We tried another measure of the statistical similarity between two images: structural similarity (SSIM) defined below (from here).
We implemented this SSIM measure and used it on the data set, but once again, the results obtained were not satisfying.
Building feature vectors for each image
Each image is represented as a vector v corresponding to its pixel distributions along x- and y-axis.
In order to have all our images represented as vectors of same dimensions, we set the vectors’ size n to:
n= xmax + ymax
where xmax is the biggest width among the set of images and ymax the biggest height among the set of images.
By doing so, we ensure our images to be represented into the same space.
We built our feature vectors by doing the following:
Two parts: v1 and v2; v1 of size xmax (biggest width among images) and v2 of size ymax (biggest height).
We fill v1 with the histogram distribution values: histx on the x-axis and complete the resulting parts of v1 with zeros; we do the same for v2: the first components of v2 are the histogram distribution values: histy on the y-axis and the rest are zeros.
Our vectors form a matrix to which we will apply the linkage Matlab function.
Linkage works as follow:
- At the beginning, each image belongs to its own cluster.
- Linkage groups two images that have the shortest Euclidian distance among all the possible combinations of Euclidian distances of two images.
- Tuned parameter: complete: linkage takes the biggest Euclidian distance to compare a cluster to an image.
If we now on focus on one threshold from which images are considered similar, the above image is an illustration of what we obtain with a threshold of Euclidian distance=500. Each color corresponds to one sub-cluster. We suspect the ideal threshold would be lower, but this would require more experimentation by actually opening the images one by one.
This classification is successful for some examples.
Here is a part we zoomed on to get a subdendrogram that we could study more precisely.
In this tree we can see the file numbers on the x-axis, and the distance between the clusters on the y-axis.
You can see the result on the following illustrated tree (click for full size image)
This approach seems to work better on mid-sized to big-sized images. On small ornaments, the differences between the histograms are much smaller and each coordinate has less freedom, so all the distances are smaller when considering small images.
To see if this feature associated with a euclidian distance is relevant, we looked into its discriminating power.

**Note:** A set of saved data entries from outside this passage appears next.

-- ==== Sys2Proof/Machine/FloatOps.lean ====
section
/-! DEFINITION. The floating-point instructions (R103 to R111). -/

namespace Sys2Proof.Machine

/-- `fctl`.RM at the start of the bundle (R49). -/
def OpSrc.rm (o : OpSrc) : Rm := Rm.ofFctl o.fctl

/-- An f32 result of a function on encodings. -/
def toF32 (r : Nat × Flags) : Word × Flags := (BitVec.ofNat 32 r.1, r.2)
/-- An f64 result of a function on encodings. -/
def toF64 (r : Nat × Flags) : DWord × Flags := (BitVec.ofNat 64 r.1, r.2)
/-- A compare's result. -/
def toCmp (r : Bool × Flags) : Word × Flags := (ofBool r.1, r.2)

/-- An f32 operation of two operands, rounded by `fctl`.RM (R103). -/
def State.f32Op (s : State) (sh : Shape) (f : Rm → Nat → Nat → Nat × Flags) : Host.Outcome State Fault Refusal :=
  s.aluF sh fun x y => toF32 (f s.src.rm x.toNat y.toNat)

/-- An f64 operation of two operands, rounded by `fctl`.RM (R103). -/
def State.f64Op (s : State) (sh : Shape) (f : Rm → Nat → Nat → Nat × Flags) : Host.Outcome State Fault Refusal :=
  s.aluW sh fun x y => toF64 (f s.src.rm x.toNat y.toNat)

/-- An f32 compare (R106). -/
def State.f32Cmp (s : State) (sh : Shape) (f : Nat → Nat → Bool × Flags) : Host.Outcome State Fault Refusal :=
  s.aluF sh fun x y => toCmp (f x.toNat y.toNat)

/-- An f64 compare into a g register (R106). -/
def State.f64Cmp (s : State) (sh : Shape) (f : Nat → Nat → Bool × Flags) : Host.Outcome State Fault Refusal :=
  s.aluWG sh fun x y => toCmp (f x.toNat y.toNat)

/-- The two lanes of a packed operation (R110). -/
def packed (f : Nat → Nat → Nat → Nat × Flags) (d a b : Word) : Word × Flags :=
  let lo := f (wbits a 15 0) (wbits b 15 0) (wbits d 15 0)
  let hi := f (wbits a 31 16) (wbits b 31 16) (wbits d 31 16)
  (BitVec.ofNat 16 hi.1 ++ BitVec.ofNat 16 lo.1, lo.2 ||| hi.2)

/-- A packed operation of two operands (R110). -/
def State.p2Op (s : State) (sh : Shape) (f : Rm → Nat → Nat → Nat × Flags) : Host.Outcome State Fault Refusal :=
  s.aluF sh fun x y => packed (fun a b _ => f s.src.rm a b) 0#32 x y

/-- `fadd` (R103, R104). -/
def execFadd (d a b : RegNo) (s : State) : Host.Outcome State Fault Refusal :=
  s.f32Op (shG3 d a b) fun rm x y => fpAdd .f32 rm x y

/-- `fsub` (R103, R104). -/
def execFsub (d a b : RegNo) (s : State) : Host.Outcome State Fault Refusal :=
  s.f32Op (shG3 d a b) fun rm x y => fpSub .f32 rm x y

/-- `fmul` (R103, R104). -/
def execFmul (d a b : RegNo) (s : State) : Host.Outcome State Fault Refusal :=
  s.f32Op (shG3 d a b) fun rm x y => fpMul .f32 rm x y

/-- `fdiv` (R103, R104). -/
def execFdiv (d a b : RegNo) (s : State) : Host.Outcome State Fault Refusal :=
  s.f32Op (shG3 d a b) fun rm x y => fpDiv .f32 rm x y

/-- `fsqrt` (R103, R104). -/
def execFsqrt (d a : RegNo) (s : State) : Host.Outcome State Fault Refusal :=
  s.f32Op (shG2 d a) fun rm x _ => fpSqrt .f32 rm x

/-- `fmin` (R105). -/
def execFmin (d a b : RegNo) (s : State) : Host.Outcome State Fault Refusal :=
  s.f32Op (shG3 d a b) fun _ x y => fpMinMax .f32 false x y

/-- `fmax` (R105). -/
def execFmax (d a b : RegNo) (s : State) : Host.Outcome State Fault Refusal :=
  s.f32Op (shG3 d a b) fun _ x y => fpMinMax .f32 true x y

/-- `fabs` (R107). -/
def execFabs (d a : RegNo) (s : State) : Host.Outcome State Fault Refusal :=
  s.alu (shG2 d a) fun x _ => x &&& 0x7FFFFFFF#32

/-- `fneg` (R107). -/
def execFneg (d a : RegNo) (s : State) : Host.Outcome State Fault Refusal :=
  s.alu (shG2 d a) fun x _ => x ^^^ 0x80000000#32

/-- `fclass` (R108). -/
def execFclass (d a : RegNo) (s : State) : Host.Outcome State Fault Refusal :=
  s.alu (shG2 d a) fun x _ => BitVec.ofNat 32 (fpClass .f32 x.toNat)

/-- `feq` (R106). -/
def execFeq (d a b : RegNo) (s : State) : Host.Outcome State Fault Refusal :=
  s.f32Cmp (shG3 d a b) fun x y => fpEq .f32 x y

/-- `flt` (R106). -/
def execFlt (d a b : RegNo) (s : State) : Host.Outcome State Fault Refusal :=
  s.f32Cmp (shG3 d a b) fun x y => fpLt .f32 x y

/-- `fle` (R106). -/
def execFle (d a b : RegNo) (s : State) : Host.Outcome State Fault Refusal :=
  s.f32Cmp (shG3 d a b) fun x y => fpLe .f32 x y

/-- `fun` (R106). -/
def execFunOrd (d a b : RegNo) (s : State) : Host.Outcome State Fault Refusal :=
  s.f32Cmp (shG3 d a b) fun x y => fpUn .f32 x y

/-- `frnd` (R109). -/
def execFrnd (d a b : RegNo) (rm : RmField) (s : State) : Host.Outcome State Fault Refusal :=
  let sh : Shape := { a := .g a, dst := .g d, b := rsOpd rm b }
  s.within sh fun v s =>
    let r := toF32 (fpRoundInt .f32 (RmField.mode s.src.fctl rm) (gOf v.b).toNat (gOf v.a).toNat)
    s.put sh [r.1] r.2

/-- `dadd` (R103, R104). -/
def execDadd (d a b : RegNo) (s : State) : Host.Outcome State Fault Refusal :=
  s.f64Op (shW3 d a b) fun rm x y => fpAdd .f64 rm x y

/-- `dsub` (R103, R104). -/
def execDsub (d a b : RegNo) (s : State) : Host.Outcome State Fault Refusal :=
  s.f64Op (shW3 d a b) fun rm x y => fpSub .f64 rm x y

/-- `dmul` (R103, R104). -/
def execDmul (d a b : RegNo) (s : State) : Host.Outcome State Fault Refusal :=
  s.f64Op (shW3 d a b) fun rm x y => fpMul .f64 rm x y

/-- `ddiv` (R103, R104). -/
def execDdiv (d a b : RegNo) (s : State) : Host.Outcome State Fault Refusal :=
  s.f64Op (shW3 d a b) fun rm x y => fpDiv .f64 rm x y

/-- `dsqrt` (R103, R104). -/
def execDsqrt (d a : RegNo) (s : State) : Host.Outcome State Fault Refusal :=
  s.f64Op (shW2 d a) fun rm x _ => fpSqrt .f64 rm x

/-- `dmin` (R105). -/
def execDmin (d a b : RegNo) (s : State) : Host.Outcome State Fault Refusal :=
  s.f64Op (shW3 d a b) fun _ x y => fpMinMax .f64 false x y

/-- `dmax` (R105). -/
def execDmax (d a b : RegNo) (s : State) : Host.Outcome State Fault Refusal :=
  s.f64Op (shW3 d a b) fun _ x y => fpMinMax .f64 true x y

/-- `dabs` (R107). -/
def execDabs (d a : RegNo) (s : State) : Host.Outcome State Fault Refusal :=
  s.aluW (shW2 d a) fun x _ => (x &&& 0x7FFFFFFFFFFFFFFF#64, noFlags)

/-- `dneg` (R107). -/
def execDneg (d a : RegNo) (s : State) : Host.Outcome State Fault Refusal :=
  s.aluW (shW2 d a) fun x _ => (x ^^^ 0x8000000000000000#64, noFlags)

/-- `dclass` (R108). -/
def execDclass (d a : RegNo) (s : State) : Host.Outcome State Fault Refusal :=
  s.aluWG (shGw2 d a) fun x _ => (BitVec.ofNat 32 (fpClass .f64 x.toNat), noFlags)

/-- `deq` (R106). -/
def execDeq (d a b : RegNo) (s : State) : Host.Outcome State Fault Refusal :=
  s.f64Cmp (shGw d a b) fun x y => fpEq .f64 x y

/-- `dlt` (R106). -/
def execDlt (d a b : RegNo) (s : State) : Host.Outcome State Fault Refusal :=
  s.f64Cmp (shGw d a b) fun x y => fpLt .f64 x y

/-- `dle` (R106). -/
def execDle (d a b : RegNo) (s : State) : Host.Outcome State Fault Refusal :=
  s.f64Cmp (shGw d a b) fun x y => fpLe .f64 x y

/-- `dun` (R106). -/
def execDunOrd (d a b : RegNo) (s : State) : Host.Outcome State Fault Refusal :=
  s.f64Cmp (shGw d a b) fun x y => fpUn .f64 x y

/-- `drnd` (R109). -/
def execDrnd (d a b : RegNo) (rm : RmField) (s : State) : Host.Outcome State Fault Refusal :=
  let sh : Shape := { a := .w a, dst := .w d, b := rsOpd rm b }
  s.within sh fun v s =>
    let r := toF64 (fpRoundInt .f64 (RmField.mode s.src.fctl rm) (gOf v.b).toNat (wOf v.a).toNat)
    s.put sh (wordsOf r.1) r.2

/-- `p2add.h` (R110). -/
def execP2addH (d a b : RegNo) (s : State) : Host.Outcome State Fault Refusal :=
  s.p2Op (shG3 d a b) fun rm x y => fpAdd .f16 rm x y

/-- `p2sub.h` (R110). -/
def execP2subH (d a b : RegNo) (s : State) : Host.Outcome State Fault Refusal :=
  s.p2Op (shG3 d a b) fun rm x y => fpSub .f16 rm x y

/-- `p2mul.h` (R110). -/
def execP2mulH (d a b : RegNo) (s : State) : Host.Outcome State Fault Refusal :=
  s.p2Op (shG3 d a b) fun rm x y => fpMul .f16 rm x y

/-- `p2fma.h`: the addend is the same lane of gD (R93, R110). -/
def execP2fmaH (d a b : RegNo) (s : State) : Host.Outcome State Fault Refusal :=
  s.within (shG3d d a b) fun v s =>
    let r := packed (fpFma .f16 s.src.rm) (gOf v.d) (gOf v.a) (gOf v.b)
    s.put (shG3d d a b) [r.1] r.2

/-- `p2min.h` (R110). -/
def execP2minH (d a b : RegNo) (s : State) : Host.Outcome State Fault Refusal :=
  s.p2Op (shG3 d a b) fun _ x y => fpMinMax .f16 false x y

/-- `p2max.h` (R110). -/
def execP2maxH (d a b : RegNo) (s : State) : Host.Outcome State Fault Refusal :=
  s.p2Op (shG3 d a b) fun _ x y => fpMinMax .f16 true x y

/-- `p2add.b` (R110). -/
def execP2addB (d a b : RegNo) (s : State) : Host.Outcome State Fault Refusal :=
  s.p2Op (shG3 d a b) fun rm x y => fpAdd .bf16 rm x y

/-- `p2sub.b` (R110). -/
def execP2subB (d a b : RegNo) (s : State) : Host.Outcome State Fault Refusal :=
  s.p2Op (shG3 d a b) fun rm x y => fpSub .bf16 rm x y

/-- `p2mul.b` (R110). -/
def execP2mulB (d a b : RegNo) (s : State) : Host.Outcome State Fault Refusal :=
  s.p2Op (shG3 d a b) fun rm x y => fpMul .bf16 rm x y

/-- `p2fma.b`: the addend is the same lane of gD (R93, R110). -/
def execP2fmaB (d a b : RegNo) (s : State) : Host.Outcome State Fault Refusal :=
  s.within (shG3d d a b) fun v s =>
    let r := packed (fpFma .bf16 s.src.rm) (gOf v.d) (gOf v.a) (gOf v.b)
    s.put (shG3d d a b) [r.1] r.2

/-- `p2min.b` (R110). -/
def execP2minB (d a b : RegNo) (s : State) : Host.Outcome State Fault Refusal :=
  s.p2Op (shG3 d a b) fun _ x y => fpMinMax .bf16 false x y

/-- `p2max.b` (R110). -/
def execP2maxB (d a b : RegNo) (s : State) : Host.Outcome State Fault Refusal :=
  s.p2Op (shG3 d a b) fun _ x y => fpMinMax .bf16 true x y

/-- `ffma` (R111). -/
def execFfma (d a b c : RegNo) (s : State) : Host.Outcome State Fault Refusal :=
  s.within (shG4 d a b c) fun v s =>
    let r := toF32 (fpFma .f32 s.src.rm (gOf v.a).toNat (gOf v.b).toNat (gOf v.c).toNat)
    s.put (shG4 d a b c) [r.1] r.2

/-- `dfma` (R111). -/
def execDfma (d a b c : RegNo) (s : State) : Host.Outcome State Fault Refusal :=
  s.within (shW4 d a b c) fun v s =>
    let r := toF64 (fpFma .f64 s.src.rm (wOf v.a).toNat (wOf v.b).toNat (wOf v.c).toNat)
    s.put (shW4 d a b c) (wordsOf r.1) r.2

end Sys2Proof.Machine
end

Distance Feature Check Curves
On the first graph below, we compare an image (e.g. image number 1000) to all the other 8838 using the Euclidian distance feature. We want to check if the feature is discriminating enough; this might be characterized by a fast increase in the curve starting where the images are considered as very different by the Euclidian distance feature.
On the second graph, we see a zoomed version of the Euclidian distance feature curve (leftmost part of the first graph). The fast increase in the curve is distinguished. Note that the image numbers have be reordered to have a monotically increasing distance function.
On average, among the smallest distances (leftmost part of the graph), the greatest increase in distance from one image to the next relative to the same reference image is 100. This corresponds to a brutal increase of 15 to 20% after a few images only.
This was tested by picking a few hundreds of images and computing their relative distance to all other images, sorting the distances in increasing order, then picking the 500 first values for each reference image.
Conclusion & Further developments
We could push the project further by distinguishing originals from counterfeits; this seems like a challenging task since to do so we need an expert eye. We feel we also need to get more into the discriminating power of the feature we used, even though it seems pretty reliable on the basis of our experiment.
This approach could already be used on the whole database of circa 1 million images to partition the data into many smaller sets that contain relatively similar ornaments, and that are very distinct from each other. This would cut further processing time by a heavy factor.